Since the judge did neither of those things, Rinaldi argued that the comment could have caused “irregularity or prejudicial occurrence”, such that the “overall trial has been rendered unfair.”
While this might seem like a sensible submission, Justice Porter of the CCA expressed the view that a ‘slip of the tongue’ would have had no impact on a jury; and it appears unlikely that Mr Dimech’s appeal will succeed. After hearing Mr Rinaldi’s submissions, the appeal judges advised the prosecution that they did not need to make submissions in response – which usually means they have already won.
Mr Dimech awaits the court’s formal decision.
The Canadian Case of “Mr Guilty” aka Mr.

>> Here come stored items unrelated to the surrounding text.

-- ==== Sys2Proof/Laws/Commands.lean ====
section
/-! SUPPORT. Dispatch and completion: the command that a taken entry becomes, and what its completion puts out. -/

namespace Sys2Proof.Machine
set_option Elab.async false
set_option linter.unusedTactic false
set_option linter.unreachableTactic false
set_option linter.unusedSimpArgs false
set_option linter.unusedVariables false

/-! ### What is put out only grows -/

/-- What s has put out stands at the front of what t has put out. -/
def Grows (s t : State) : Prop := ∃ b, t.out = s.out ++ b

theorem Grows.refl (s : State) : Grows s s := ⟨[], by simp⟩

theorem Grows.trans {s t u : State} (h : Grows s t) (k : Grows t u) : Grows s u := by
  obtain ⟨a, ha⟩ := h
  obtain ⟨b, hb⟩ := k
  exact ⟨a ++ b, by simp [hb, ha]⟩

theorem Grows.of_eq {s t : State} (h : t.out = s.out) : Grows s t := ⟨[], by simp [h]⟩

theorem emit_grows (s : State) (o : Out) : Grows s (s.emit o) := ⟨[o], rfl⟩

theorem updFn_grows (s : State) (d f : Nat) (g : FnSt → FnSt) : Grows s (s.updFn d f g) := .of_eq (by simp)

theorem raise_grows (s : State) (d code : Nat) (x : Detail) : Grows s (raise d code x s) := .of_eq (by simp)

theorem writeNote_grows (s : State) (r : Ring) (c : Cmd) (st : W16) (fl : Byte) : Grows s (writeNote r c st fl s) := by
  unfold writeNote
  repeat' split
  · exact .refl _
  · exact .refl _
  · exact (Grows.of_eq (by simp)).trans (emit_grows ..)
  · exact (Grows.of_eq (by simp)).trans (raise_grows ..)

/-! ### Completion -/

/-- R85: a command in flight on a ring of a die whose link is up, in a package not HALTED, can be completed. -/
structure Completable (ref : CmdRef) (s : State) : Prop where
  cmd : (s.cmd? ref).isSome
  ring : (s.ring? ref.die ref.ring).isSome
  runs : s.run.halted = false
  link : (s.die? ref.die).any (·.linkUp) = true

theorem updRing_ring? (s : State) (d i : Nat) (f : Ring → Ring) (h : ∀ r, (f r).die = r.die ∧ (f r).idx = r.idx)
    (e j : Nat) : (s.updRing d i f).ring? e j = (s.ring? e j).map fun r => if r.die == d && r.idx == i then f r else r := by
  simp only [State.updRing, State.ring?, updIf]
  induction s.rings with
  | nil => rfl
  | cons r l ih =>
    simp only [List.map_cons, List.find?_cons]
    have hk : ((if (r.die == d && r.idx == i) = true then f r else r).die == e &&
        (if (r.die == d && r.idx == i) = true then f r else r).idx == j) = (r.die == e && r.idx == j) := by
      split <;> simp [h r]
    rw [hk]
    cases hm : (r.die == e && r.idx == j)
    · simpa using ih
    · simp

theorem endCmd_cmd? (s : State) (ref : CmdRef) : (s.endCmd ref).cmd? ref = none := by
  simp [State.endCmd, State.cmd?, List.find?_eq_none]

theorem complete_cmds (s : State) (ref : CmdRef) (st : W16) (v : Res) :
    (complete ref st v s).cmds = s.cmds.filter fun x => x.ref != ref := by
  unfold complete
  (repeat' split) <;> simp [State.endCmd, writeRecord]

/-- R86: a completed command is no longer in flight. -/
theorem complete_cmd? (s : State) (ref : CmdRef) (st : W16) (v : Res) : (complete ref st v s).cmd? ref = none := by
  simp [State.cmd?, complete_cmds, List.find?_eq_none]

/-- R48, R85: what a command in flight is completed from. -/
theorem Completable.parts {s : State} {ref : CmdRef} (h : Completable ref s) :
    ∃ c r, s.cmd? ref = some c ∧ s.ring? ref.die ref.ring = some r ∧ c.ref = ref ∧ r.die = ref.die ∧ r.idx = ref.ring := by
  obtain ⟨c, hc⟩ := Option.isSome_iff_exists.1 h.cmd
  obtain ⟨r, hr⟩ := Option.isSome_iff_exists.1 h.ring
  have h1 : c.ref = ref := by simpa using List.find?_some hc
  have h2 := List.find?_some hr
  simp only [Bool.and_eq_true, beq_iff_eq] at h2
  exact ⟨c, r, hc, hr, h1, h2.1, h2.2⟩

/-- R85: a completion whose command its ring's own die carried out puts its record out with what it says, and ends the command. -/
theorem complete_writes {s : State} {ref : CmdRef} (h : Completable ref s) (st : W16) (v : Res)
    (ha : (s.cmd? ref).any Cmd.away = false) :
    (∃ r : Completion, r.status = st ∧ r.result = v.result ∧ r.ndone = BitVec.ofNat 32 v.ndone ∧ r.part = v.part ∧
      r.retry = v.retry ∧ r.extra = v.extra ∧ Puts s (complete ref st v s) (.completion ref r)) := by
  obtain ⟨c, r, hc, hr, hcr, -, -⟩ := h.parts
  simp only [hc, Option.any_some] at ha
  unfold complete
  simp only [hc, hr, h.runs, h.link, ha, Bool.false_or, Bool.not_true, Bool.false_eq_true, if_false, writeRecord, hcr]
  have grow (x : State) : Grows x (sendMsix r.die r.fn r.vector (meterCompletion c
      (writeNote r c st (cflags v.part v.retry c.late) (x.emit (.own ref (ctrlOf c.entry)))))) :=
    (emit_grows x (.own ref (ctrlOf c.entry))).trans ((writeNote_grows _ r c st (cflags v.part v.retry c.late)).trans
      (Grows.of_eq (by simp)))
  let rec1 : Completion :=
    { status := st, head := r.index r.head, result := v.result, ndone := BitVec.ofNat 32 v.ndone,
      lat := BitVec.ofNat 32 (min top32 (s.clk.tick - c.bell)), tstamp := s.clk.optime, part := v.part,
      retry := v.retry, late := c.late, extra := v.extra }
  obtain ⟨b, hb⟩ := grow ((s.endCmd ref).emit (.completion ref rec1))
  exact ⟨rec1, rfl, rfl, rfl, rfl, rfl, rfl, [], b, by
    simp only [State.endCmd, State.emit] at hb ⊢
    rw [hb]; simp⟩

/-- R48: a completion whose command another die carried out sets out for the ring's die with what it says. -/
theorem complete_returns {s : State} {ref : CmdRef} (h : Completable ref s) (st : W16) (v : Res)
    (ha : (s.cmd? ref).any Cmd.away = true) : SentBack s (complete ref st v s) ref st v := by
  obtain ⟨c, r, hc, hr, hcr, hd, hi⟩ := h.parts
  refine ⟨ha, ?_⟩
  simp only [hc, Option.any_some] at ha
  unfold complete
  simp only [hc, hr, h.runs, h.link, ha, Bool.false_or, Bool.not_true, Bool.false_eq_true, if_false, if_true]
  refine ⟨{ r with backs := r.backs ++ [⟨c, st, v, s.clk.tick⟩] }, ⟨c, st, v, s.clk.tick⟩, ?_, by simp, hcr, rfl, rfl, rfl⟩
  rw [updRing_ring? (s.endCmd ref) r.die r.idx (fun x => { x with backs := x.backs ++ [⟨c, st, v, s.clk.tick⟩] })
    (fun _ => ⟨rfl, rfl⟩)]
  have hr' : (s.endCmd ref).ring? ref.die ref.ring = some r := hr
  simp [hr']

/-- R48, R85: a completion ends its command with what it says. -/
theorem complete_completes {s : State} {ref : CmdRef} (h : Completable ref s) (st : W16) (v : Res) :
    Completes s (complete ref st v s) ref st v := by
  refine ⟨?_, complete_cmd? ..⟩
  cases ha : (s.cmd? ref).any Cmd.away
  · exact .inl (complete_writes h st v ha)
  · exact .inr (complete_returns h st v ha)

/-! ### Dispatch -/

@[simp] theorem newRound_die (r : Ring) : (newRound r).die = r.die := rfl
@[simp] theorem newRound_idx (r : Ring) : (newRound r).idx = r.idx := rfl

@[simp] theorem advance_die (s : State) (r : Ring) : (advance s r).die = r.die := by
  unfold advance; cases h : (classTurn s r).2 <;> simp [h]

@[simp] theorem advance_idx (s : State) (r : Ring) : (advance s r).idx = r.idx := by
  unfold advance; cases h : (classTurn s r).2 <;> simp [h]

/-- R92, R100: a ring moves on where it stands. -/
theorem advanceRings_ring? (s : State) (r : Ring) (op : Op) (e : Entry) :
    (advanceRings r op e s).ring? r.die r.idx = (s.ring? r.die r.idx).map fun _ => advance s r := by
  simp only [advanceRings, State.ring?]
  induction s.rings with
  | nil => rfl
  | cons q l ih =>
    simp only [List.map_cons, List.find?_cons]
    cases hq : (q.die == r.die && q.idx == r.idx)
    · have key (b : Bool) : ((if b = true then newRound q else q).die == r.die && (if b = true then newRound q else q).idx == r.idx) = false := by
        cases b <;> exact hq
      simp only [Bool.false_eq_true, if_false, key]
      exact ih
    · simp

theorem ring?_some {s : State} {d i : Nat} {r : Ring} (h : s.ring? d i = some r) : r.die = d ∧ r.idx = i := by
  have := List.find?_some h
  simpa using this

/-- R92: the command that a taken entry becomes is in flight. -/
theorem Taken.cmd {op : Op} {p : Post} {r : Ring} {s : State} (h : Taken op p r s) :
    (startOf op p r s).cmd? r.ref = some (cmdOf op p r s) := by
  have ht := h.ready
  simp only [takes, Bool.and_eq_true] at ht
  simp only [hasHead, Bool.and_eq_true] at ht
  have hn : s.cmd? r.ref = none := by simpa using ht.1.1.1.1.2.1.2
  simp only [State.cmd?, dispatched, charge_cmds, advanceRings_cmds, List.find?_append] at hn ⊢
  rw [hn]
  simp [newCmd]

theorem charge_rings' (s : State) (r : Ring) (op : Op) (e : Entry) (d i : Nat) : (charge r op e s).ring? d i = s.ring? d i := by
  simp [State.ring?]

/-- R92: the ring of a taken entry has moved past it. -/
theorem Taken.ring_after {op : Op} {p : Post} {r : Ring} {s : State} (h : Taken op p r s) :
    (startOf op p r s).ring? r.die r.idx = some (advance s r) := by
  have hr := h.ring
  obtain ⟨hd, hi⟩ := ring?_some hr
  have hs : (startOf op p r s).ring? r.die r.idx = (advanceRings r op p.entry s).ring? r.die r.idx := by
    simp [State.ring?, dispatched]
  rw [hs, advanceRings_ring?, show s.ring? r.die r.idx = some r by rw [hd, hi]; exact hr]
  rfl

theorem Taken.running {op : Op} {p : Post} {r : Ring} {s : State} (h : Taken op p r s) : s.running = true := by
  have := h.ready
  simp only [takes, dispatching, Bool.and_eq_true] at this
  exact this.1.1.1.1.1.1.1.1.1

theorem Taken.link {op : Op} {p : Post} {r : Ring} {s : State} (h : Taken op p r s) :
    (s.die? r.die).any (·.linkUp) = true := by
  have := h.ready
  simp only [takes, Bool.and_eq_true] at this
  exact this.1.1.1.1.1.2

/-- R85, R92: the command that a taken entry becomes can be completed. -/
theorem Taken.completable {op : Op} {p : Post} {r : Ring} {s : State} (h : Taken op p r s) :
    Completable r.ref (startOf op p r s) where
  cmd := by simp [h.cmd]
  ring := by simp [Ring.ref, h.ring_after]
  runs := by
    have := h.running
    simp only [State.running, Bool.and_eq_true, Bool.not_eq_true'] at this
    simpa using this.1.2
  link := by
    have := h.link
    simpa [State.die?, Ring.ref] using this

/-- R85, R92: every row that posts an entry dispatches it and starts its operation. -/
theorem exec_rowOf (op : Op) (p : Post) (s : State) : exec (rowOf op p) s =
    .next (after op (dispatchEntry op p (beginOp op) s)) := by
  cases op <;> rfl

/-- R96, R108: a taken entry that names its buffer directly starts its command. -/
theorem Direct.dispatch {op : Op} {p : Post} {r : Ring} {s : State} (h : Direct op p r s) (f : CmdRef → State → State) :
    dispatchEntry op p f s = f r.ref (startOf op p r s) := by
  simp [dispatchEntry, h.ring, h.ready, h.good, h.direct]

/-- R478: a permitted control command carries out its body. -/
theorem Permitted.dispatch {op : Op} {p : Post} {r : Ring} {s : State} (h : Permitted op p r s) (f : Cmd → State → State) :
    dispatchEntry op p (control f) s = f (cmdOf op p r s) (startOf op p r s) := by
  rw [h.toDirect.dispatch]
  have hb : ((cmdOf op p r s).bufErr && inputFits (startOf op p r s) (cmdOf op p r s) == some true) = false := h.read
  simp [control, h.toDirect.toTaken.cmd, h.allowed, h.free, hb]

/-- R85, R92: the completion, in a state that changed only in what a completion does not depend on, of a command that a
taken entry became. -/
theorem Taken.completes {op : Op} {p : Post} {r : Ring} {s u : State} (h : Taken op p r s) (st : W16) (v : Res)
    (hc : u.cmds = (startOf op p r s).cmds) (hr : u.rings = (startOf op p r s).rings) (hd : u.dies = s.dies)
    (hh : u.run.halted = s.run.halted) (ho : ∃ a, u.out = s.out ++ a) : Completes s (complete r.ref st v u) r.ref st v := by
  have k := h.completable
  have hcu : u.cmd? r.ref = some (cmdOf op p r s) := by simpa [State.cmd?, hc] using h.cmd
  have ku : Completable r.ref u := ⟨by simp [hcu], by have := k.ring; simpa [State.ring?, hr] using this,
    by have := k.runs; simpa [hh] using this, by have := k.link; simpa [State.die?, hd] using this⟩
  obtain ⟨x, hx⟩ := ho
  obtain ⟨r1, a1, a2, a3, a4, a5, a6, a, b, e⟩ := complete_writes ku st v (by simp [hcu, newCmd, Cmd.away])
  exact ⟨.inl ⟨r1, a1, a2, a3, a4, a5, a6, x ++ a, b, by rw [e, hx]; simp⟩, complete_cmd? ..⟩

end Sys2Proof.Machine
end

Wilson:
Mr Dimech is not the only defendant to be called “Mr Guilty” in front of a jury.
In Toronto, Canada, 27-year-old Mr Wilson was convicted of drug trafficking, and he blames the verdict on the judge saying to the jury:
“[The presumption of innocence] is only defeated if and when Crown counsel satisfied you, beyond a reasonable doubt, that Mr. Guilty, I’m sorry, Mr. Wilson, is guilty of the crime charged.”
Mr Wilson’s criminal lawyers argued that this unfortunate comment was enough to prejudice the jury, potentially indicating the views of the judge.
They appealed to the Court of Appeal of Ontario, which ultimately dismissed the appeal on the basis that the “inadvertent misstatement” was not enough to cause a mistrial.
The court found that jurors, as reasonable and intelligent people, would not have misconstrued the slip of a tongue as an indication of the judge’s views, noting that it was quickly corrected by the judge in that case.
Mr Wilson was unhappy with the decision, saying that it effectively allows judges to defame defendants and influence jurors as long as they say sorry.
Right to a Fair Trial
Not many rights are guaranteed in Australia, but the right to a fair trial is one of those protected by our constitution.
However, the right does not extend to all forms of unfairness to the defendant; rather, there must have been a “miscarriage of justice”. The courts have found that the essential components of a fair trial include: an independent court, the right not to testify against oneself, and the right to be considered innocent until proven guilty.
A slip of the tongue, Freudian or not, will not normally amount to a miscarriage of justice in Australia.